[Dataset entries]
/-- The mark OVERFLOW after a hit: set if there was no room. -/
theorem captureHitWith_overflow (ta : Addr) (c : CMode4) :
    (captureHitWith depth halt ta c s).marks.overflow =
      (if s.bank.evq.length < depth then s.marks.overflow else true) := by
  rw [← queueEvent_overflow depth s { hitIa := s.bank.ia, hitTa := ta, cmode := c }]
  unfold captureHitWith; dsimp only; split <;> simp [haltTarget]

/-- SS_EN after a hit: set by a breakpoint when the bank halts by itself, else as it was. -/
theorem captureHitWith_ssEn (ta : Addr) (c : CMode4) :
    (captureHitWith depth halt ta c s).bank.ssEn = ((!c.getLsbD 3 && halt) || s.bank.ssEn) := by
  unfold captureHitWith
  dsimp only
  split
  · next h => rw [h]; simp [haltTarget]
  · next h => rw [Bool.not_eq_true] at h; rw [h]; simp

theorem captureHitWith_setTarget (ta : Addr) (c : CMode4) (x : Target) :
    captureHitWith depth halt ta c (s.setTarget x) = (captureHitWith depth halt ta c s).setTarget x := by
  unfold captureHitWith
  simp only [setTarget_bank, queueEvent_setTarget]
  by_cases h : (!c.getLsbD 3 && halt) = true
  · rw [if_pos h, if_pos h]; rfl
  · rw [if_neg h, if_neg h]

/-! ## One bus cycle -/

@[simp] theorem trackIa_ia :
    (trackIa kind addr s).bank.ia = if kind = .fetch then addr else s.bank.ia := by
  unfold trackIa; split <;> simp

@[simp] theorem trackIa_evq : (trackIa kind addr s).bank.evq = s.bank.evq := by unfold trackIa; split <;> simp
@[simp] theorem trackIa_bpEn : (trackIa kind addr s).bank.bpEn = s.bank.bpEn := by unfold trackIa; split <;> simp
@[simp] theorem trackIa_bpsr : (trackIa kind addr s).bank.bpsr = s.bank.bpsr := by unfold trackIa; split <;> simp
@[simp] theorem trackIa_ssEn : (trackIa kind addr s).bank.ssEn = s.bank.ssEn := by unfold trackIa; split <;> simp
@[simp] theorem trackIa_env : (trackIa kind addr s).env = s.env := by unfold trackIa; split <;> simp
@[simp] theorem trackIa_marks : (trackIa kind addr s).marks = s.marks := by unfold trackIa; split <;> simp
@[simp] theorem trackIa_target : (trackIa kind addr s).target = s.target := by unfold trackIa; split <;> simp
@[simp] theorem trackIa_draws : (trackIa kind addr s).draws = s.draws := by unfold trackIa; split <;> simp

theorem trackIa_frame : CycleFrame s (trackIa kind addr s) := by
  unfold trackIa
  split
  · constructor <;> simp
  · exact CycleFrame.refl s

theorem bankCycleWith_frame : CycleFrame s (bankCycleWith depth halt kind addr s) := by
  unfold bankCycleWith
  dsimp only
  split
  · exact (trackIa_frame kind addr s).trans (captureHitWith_frame _ _ _ _ _)
  · exact trackIa_frame kind addr s

/-- With the comparators off, a cycle only moves IA (R184). -/
theorem bankCycleWith_disabled (h : s.bank.bpEn = false) :
    bankCycleWith depth halt kind addr s = trackIa kind addr s := by
  simp [bankCycleWith, h]

@[simp] theorem bankCycleWith_ia :
    (bankCycleWith depth halt kind addr s).bank.ia = if kind = .fetch then addr else s.bank.ia := by
  unfold bankCycleWith; dsimp only; split <;> simp

@[simp] theorem bankCycleWith_env : (bankCycleWith depth halt kind addr s).env = s.env := by
  unfold bankCycleWith; dsimp only; split <;> simp

@[simp] theorem bankCycleWith_target : (bankCycleWith depth halt kind addr s).target = s.target := by
  unfold bankCycleWith; dsimp only; split <;> simp

@[simp] theorem bankCycleWith_draws : (bankCycleWith depth halt kind addr s).draws = s.draws := by
  unfold bankCycleWith; dsimp only; split <;> simp

/-- A cycle never makes the queue longer than its capacity. -/
theorem bankCycleWith_bounded (h : s.bank.evq.length ≤ depth) :
    (bankCycleWith depth halt kind addr s).bank.evq.length ≤ depth := by
  unfold bankCycleWith
  dsimp only
  split
  · rw [captureHitWith_evq]
    split <;> simp_all
  · simpa using h

/-- Only a bank that halts by itself sets SS_EN in a cycle. -/
theorem bankCycleWith_ssEn_of_not_halt :
    (bankCycleWith depth false kind addr s).bank.ssEn = s.bank.ssEn := by
  unfold bankCycleWith
  dsimp only
  split <;> simp [captureHitWith_ssEn]

/-- If a cycle leaves SS_EN set, it was set before, or the bank halts by itself and a breakpoint event is pending or was
lost (R181, R182). -/
theorem bankCycleWith_ssEn_cases (h : (bankCycleWith depth halt kind addr s).bank.ssEn = true) :
    s.bank.ssEn = true ∨ halt = true ∧
      ((∃ e ∈ (bankCycleWith depth halt kind addr s).bank.evq, e.cmode.getLsbD 3 = false) ∨
        (bankCycleWith depth halt kind addr s).marks.overflow = true) := by
  unfold bankCycleWith at h ⊢
  dsimp only at h ⊢
  split at h
  · next hc =>
    rw [if_pos hc, captureHitWith_evq, captureHitWith_overflow]
    rw [captureHitWith_ssEn, trackIa_ssEn, Bool.or_eq_true, Bool.and_eq_true, Bool.not_eq_true'] at h
    rcases h with ⟨hb, hh⟩ | h
    · refine .inr ⟨hh, ?_⟩
      split
      · exact .inl ⟨_, List.mem_append_right _ (List.mem_singleton.2 rfl), hb⟩
      · exact .inr rfl
    · exact .inl h
  · exact .inl (by simpa using h)

/-! ## Presented cycles -/

variable (c : BusCycle) (l : List DataCycle)

theorem present_frame : CycleFrame s (present c s) := by
  have h : CycleFrame s (s.setEnv { s.env with t0 := c.t0, t1 := c.t1 }) := by constructor <;> simp
  exact h.trans (bankCycleWith_frame _ _ _ _ _)

@[simp] theorem present_ia :
    (present c s).bank.ia = if c.kind = .fetch then c.addr else s.bank.ia := by simp [present, bankCycle]

@[simp] theorem present_target : (present c s).target = s.target := by simp [present, bankCycle]
@[simp] theorem present_draws : (present c s).draws = s.draws := by simp [present, bankCycle]

theorem present_bounded (h : s.bank.evq.length ≤ Config.fifoDepth) :
    (present c s).bank.evq.length ≤ Config.fifoDepth := bankCycleWith_bounded _ _ _ _ _ h

theorem present_evq_of_disabled (h : s.bank.bpEn = false) : (present c s).bank.evq = s.bank.evq := by
  rw [present, bankCycle, bankCycleWith_disabled _ _ _ _ _ (by simpa using h)]; simp

theorem present_overflow_of_disabled (h : s.bank.bpEn = false) :
    (present c s).marks.overflow = s.marks.overflow := by
  rw [present, bankCycle, bankCycleWith_disabled _ _ _ _ _ (by simpa using h)]; simp

theorem present_ssEn_of_disabled (h : s.bank.bpEn = false) : (present c s).bank.ssEn = s.bank.ssEn := by
  rw [present, bankCycle, bankCycleWith_disabled _ _ _ _ _ (by simpa using h)]; simp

:: About this task ::
Within the data above, the lines from the one with "bus cycle -/" to the one with "s.draws := by unfold trackIa; split <;> simp" must be repeated exactly; no other line belongs in the answer.

:: Exercise result ::
/-! ## One bus cycle -/

@[simp] theorem trackIa_ia :
    (trackIa kind addr s).bank.ia = if kind = .fetch then addr else s.bank.ia := by
  unfold trackIa; split <;> simp

@[simp] theorem trackIa_evq : (trackIa kind addr s).bank.evq = s.bank.evq := by unfold trackIa; split <;> simp
@[simp] theorem trackIa_bpEn : (trackIa kind addr s).bank.bpEn = s.bank.bpEn := by unfold trackIa; split <;> simp
@[simp] theorem trackIa_bpsr : (trackIa kind addr s).bank.bpsr = s.bank.bpsr := by unfold trackIa; split <;> simp
@[simp] theorem trackIa_ssEn : (trackIa kind addr s).bank.ssEn = s.bank.ssEn := by unfold trackIa; split <;> simp
@[simp] theorem trackIa_env : (trackIa kind addr s).env = s.env := by unfold trackIa; split <;> simp
@[simp] theorem trackIa_marks : (trackIa kind addr s).marks = s.marks := by unfold trackIa; split <;> simp
@[simp] theorem trackIa_target : (trackIa kind addr s).target = s.target := by unfold trackIa; split <;> simp
@[simp] theorem trackIa_draws : (trackIa kind addr s).draws = s.draws := by unfold trackIa; split <;> simp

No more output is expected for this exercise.